* [EXERCISE BRIEF] Restate all of the data exactly.

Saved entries

/-- Enter DEGRADED because the write at PS offset `off` failed: shadow entry 0, the flags, LOG_FAIL, the fault record and
one attempt on each header copy (R220, R221). -/
def State.enterDegraded (s : State) (off : Nat) : State :=
  let seq := s.log.nextSeq
  let s1 := { s with log := { s.log with
    degraded := true, injected := false, shadow := [], shadowLast := 0, shadowFill := 0, horizon := [],
    nextSeq := (seq + 1) % 2 ^ 32, newest := 0, newestSeq := seq, prevNewest := 0 } }
  let s2 := s1.shadowPut 0 (s1.kindEntry seq 5 0 off)
  let s3 := ((s2.set F.GLB_STAT_LOG_DEGRADED 1).set F.GLB_EVT_LOG_DEG 1).post 4 off
  let s4 := { s3 with aon := { s3.aon with logDegraded := true } }
  let v := s.headerBits ||| 2
  let (c, g) := s4.copyToWrite logHeader copyOk
  let s5 := (s4.headerTry c g v).headerTry (1 - c) ((g + 1) % 2 ^ 32) v
  s5.faultDue 0x03 0 (natLE 4 off)

/-- How the Logbook write that is made now ends: with a link fault that the keep bus has reported, as the row in hand says, or as a
LOGBOOK_WRITE before it said. -/
def State.logAnswer (s : State) : PsOutcome × State :=
  if s.keep.psFault ∨ s.keep.psNext ≠ [] ∨ s.keep.logNext = [] then s.psAnswer
  else (s.keep.logNext.headD (.ok 0), { s with keep := { s.keep with logNext := s.keep.logNext.tail } })

/-- One Logbook write of a 32-byte unit to PS outside DEGRADED: true when it is verified in PS. A third failed attempt and a link fault
enter DEGRADED (R206). -/
def State.logPsWrite (s : State) (off : Nat) (l : List Byte) : Bool × State :=
  if s.log.injected then (false, s.enterDegraded off)
  else
    let (o, s0) := s.logAnswer
    match o with
    | .ok n => (true, let s1 := s0.psPut off l; if 0 < n then s1.addF F.LOG_ERR_RETRIES 1 else s1)
    | .verifyFail => (false, (s0.psTear off l.length).enterDegraded off)
    | .linkFault => (false, s0.enterDegraded off)

/-- Write the header with the marker or the flag changed (not in DEGRADED, R220): two writes, the unit with the generation last. A copy
whose second unit alone was written fails its check. -/
def State.writeHeader (s : State) (v : Nat) : State :=
  if s.log.degraded then s
  else
    let (c, g) := s.copyToWrite logHeader copyOk
    let l := headerBytes g v
    let (ok, s1) := s.logPsWrite (0x80020 + 64 * c) (l.drop 32)
    if ok then (s1.logPsWrite (0x80000 + 64 * c) (l.take 32)).2 else s1

/-! ### Slots (R211) -/

/-- From `i` upward, wrapping at `n`, the first index that is not busy, looking at `fuel` of them. -/
def firstFree (busy : Nat → Bool) (n : Nat) : Nat → Nat → Option Nat
  | 0, _ => none
  | fuel + 1, i => if busy i then firstFree busy n fuel ((i + 1) % n) else some i

/-- Does an open entry, or one of the horizon, hold slot `i`? -/
def State.logBusy (s : State) (i : Nat) : Bool :=
  s.host.flights.any (fun p => p.2.logOpen && p.2.inShadow == s.log.degraded && p.2.logIdx == i)
    || s.log.horizon.any (fun h => h.idx == i)

/-- The slot R211 gives the next new entry. -/
def State.logSlot (s : State) : Option Nat :=
  if s.log.degraded then firstFree s.logBusy 1024 1024 ((s.log.shadowLast + 1) % 1024)
  else firstFree s.logBusy 16384 16384 ((s.log.lastAlloc + 1) % 16384)

/-- A record placed in the next free slot of the shadow ring (R211, R220): its slot, none when there is none (R222). -/
def State.shadowNew (s : State) (l : List Byte) : Option Nat × State :=
  match firstFree s.logBusy 1024 1024 ((s.log.shadowLast + 1) % 1024) with
  | none => (none, s)
  | some i =>
    let s1 := s.shadowPut i l
    (some i, { s1 with log := { s1.log with shadowLast := i } })

/-- Write a new entry made from its sequence number; its slot, or none when no shadow slot is free (R222). A record whose write fails
follows LOG_FAIL in the shadow ring (R220); LOG_FAIL, made after it, then has the highest `SEQ`. -/
def State.logNew (s : State) (mk : Nat → List Byte) : Option Nat × State :=
  match s.logSlot with
  | none => (none, s)
  | some i =>
    let seq := s.log.nextSeq
    let l := mk seq
    let s1 := { s with log := { s.log with
      nextSeq := (seq + 1) % 2 ^ 32, newest := i, newestSeq := seq, prevNewest := s.log.newest } }
    if s.log.degraded then s1.shadowNew l
    else
      let (ok, s2) := ({ s1 with log := { s1.log with lastAlloc := i } }).logPsWrite (32 * i) l
      if ok then (some i, s2) else s2.shadowNew l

* [OUTPUT OF THE EXERCISE]
/-- Enter DEGRADED because the write at PS offset `off` failed: shadow entry 0, the flags, LOG_FAIL, the fault record and
one attempt on each header copy (R220, R221). -/
def State.enterDegraded (s : State) (off : Nat) : State :=
  let seq := s.log.nextSeq
  let s1 := { s with log := { s.log with
    degraded := true, injected := false, shadow := [], shadowLast := 0, shadowFill := 0, horizon := [],
    nextSeq := (seq + 1) % 2 ^ 32, newest := 0, newestSeq := seq, prevNewest := 0 } }
  let s2 := s1.shadowPut 0 (s1.kindEntry seq 5 0 off)
  let s3 := ((s2.set F.GLB_STAT_LOG_DEGRADED 1).set F.GLB_EVT_LOG_DEG 1).post 4 off
  let s4 := { s3 with aon := { s3.aon with logDegraded := true } }
  let v := s.headerBits ||| 2
  let (c, g) := s4.copyToWrite logHeader copyOk
  let s5 := (s4.headerTry c g v).headerTry (1 - c) ((g + 1) % 2 ^ 32) v
  s5.faultDue 0x03 0 (natLE 4 off)

/-- How the Logbook write that is made now ends: with a link fault that the keep bus has reported, as the row in hand says, or as a
LOGBOOK_WRITE before it said. -/
def State.logAnswer (s : State) : PsOutcome × State :=
  if s.keep.psFault ∨ s.keep.psNext ≠ [] ∨ s.keep.logNext = [] then s.psAnswer
  else (s.keep.logNext.headD (.ok 0), { s with keep := { s.keep with logNext := s.keep.logNext.tail } })

/-- One Logbook write of a 32-byte unit to PS outside DEGRADED: true when it is verified in PS. A third failed attempt and a link fault
enter DEGRADED (R206). -/
def State.logPsWrite (s : State) (off : Nat) (l : List Byte) : Bool × State :=
  if s.log.injected then (false, s.enterDegraded off)
  else
    let (o, s0) := s.logAnswer
    match o with
    | .ok n => (true, let s1 := s0.psPut off l; if 0 < n then s1.addF F.LOG_ERR_RETRIES 1 else s1)
    | .verifyFail => (false, (s0.psTear off l.length).enterDegraded off)
    | .linkFault => (false, s0.enterDegraded off)

/-- Write the header with the marker or the flag changed (not in DEGRADED, R220): two writes, the unit with the generation last. A copy
whose second unit alone was written fails its check. -/
def State.writeHeader (s : State) (v : Nat) : State :=
  if s.log.degraded then s
  else
    let (c, g) := s.copyToWrite logHeader copyOk
    let l := headerBytes g v
    let (ok, s1) := s.logPsWrite (0x80020 + 64 * c) (l.drop 32)
    if ok then (s1.logPsWrite (0x80000 + 64 * c) (l.take 32)).2 else s1

/-! ### Slots (R211) -/

/-- From `i` upward, wrapping at `n`, the first index that is not busy, looking at `fuel` of them. -/
def firstFree (busy : Nat → Bool) (n : Nat) : Nat → Nat → Option Nat
  | 0, _ => none
  | fuel + 1, i => if busy i then firstFree busy n fuel ((i + 1) % n) else some i

/-- Does an open entry, or one of the horizon, hold slot `i`? -/
def State.logBusy (s : State) (i : Nat) : Bool :=
  s.host.flights.any (fun p => p.2.logOpen && p.2.inShadow == s.log.degraded && p.2.logIdx == i)
    || s.log.horizon.any (fun h => h.idx == i)

/-- The slot R211 gives the next new entry. -/
def State.logSlot (s : State) : Option Nat :=
  if s.log.degraded then firstFree s.logBusy 1024 1024 ((s.log.shadowLast + 1) % 1024)
  else firstFree s.logBusy 16384 16384 ((s.log.lastAlloc + 1) % 16384)

/-- A record placed in the next free slot of the shadow ring (R211, R220): its slot, none when there is none (R222). -/
def State.shadowNew (s : State) (l : List Byte) : Option Nat × State :=
  match firstFree s.logBusy 1024 1024 ((s.log.shadowLast + 1) % 1024) with
  | none => (none, s)
  | some i =>
    let s1 := s.shadowPut i l
    (some i, { s1 with log := { s1.log with shadowLast := i } })

/-- Write a new entry made from its sequence number; its slot, or none when no shadow slot is free (R222). A record whose write fails
follows LOG_FAIL in the shadow ring (R220); LOG_FAIL, made after it, then has the highest `SEQ`. -/
def State.logNew (s : State) (mk : Nat → List Byte) : Option Nat × State :=
  match s.logSlot with
  | none => (none, s)
  | some i =>
    let seq := s.log.nextSeq
    let l := mk seq
    let s1 := { s with log := { s.log with
      nextSeq := (seq + 1) % 2 ^ 32, newest := i, newestSeq := seq, prevNewest := s.log.newest } }
    if s.log.degraded then s1.shadowNew l
    else
      let (ok, s2) := ({ s1 with log := { s1.log with lastAlloc := i } }).logPsWrite (32 * i) l
      if ok then (some i, s2) else s2.shadowNew l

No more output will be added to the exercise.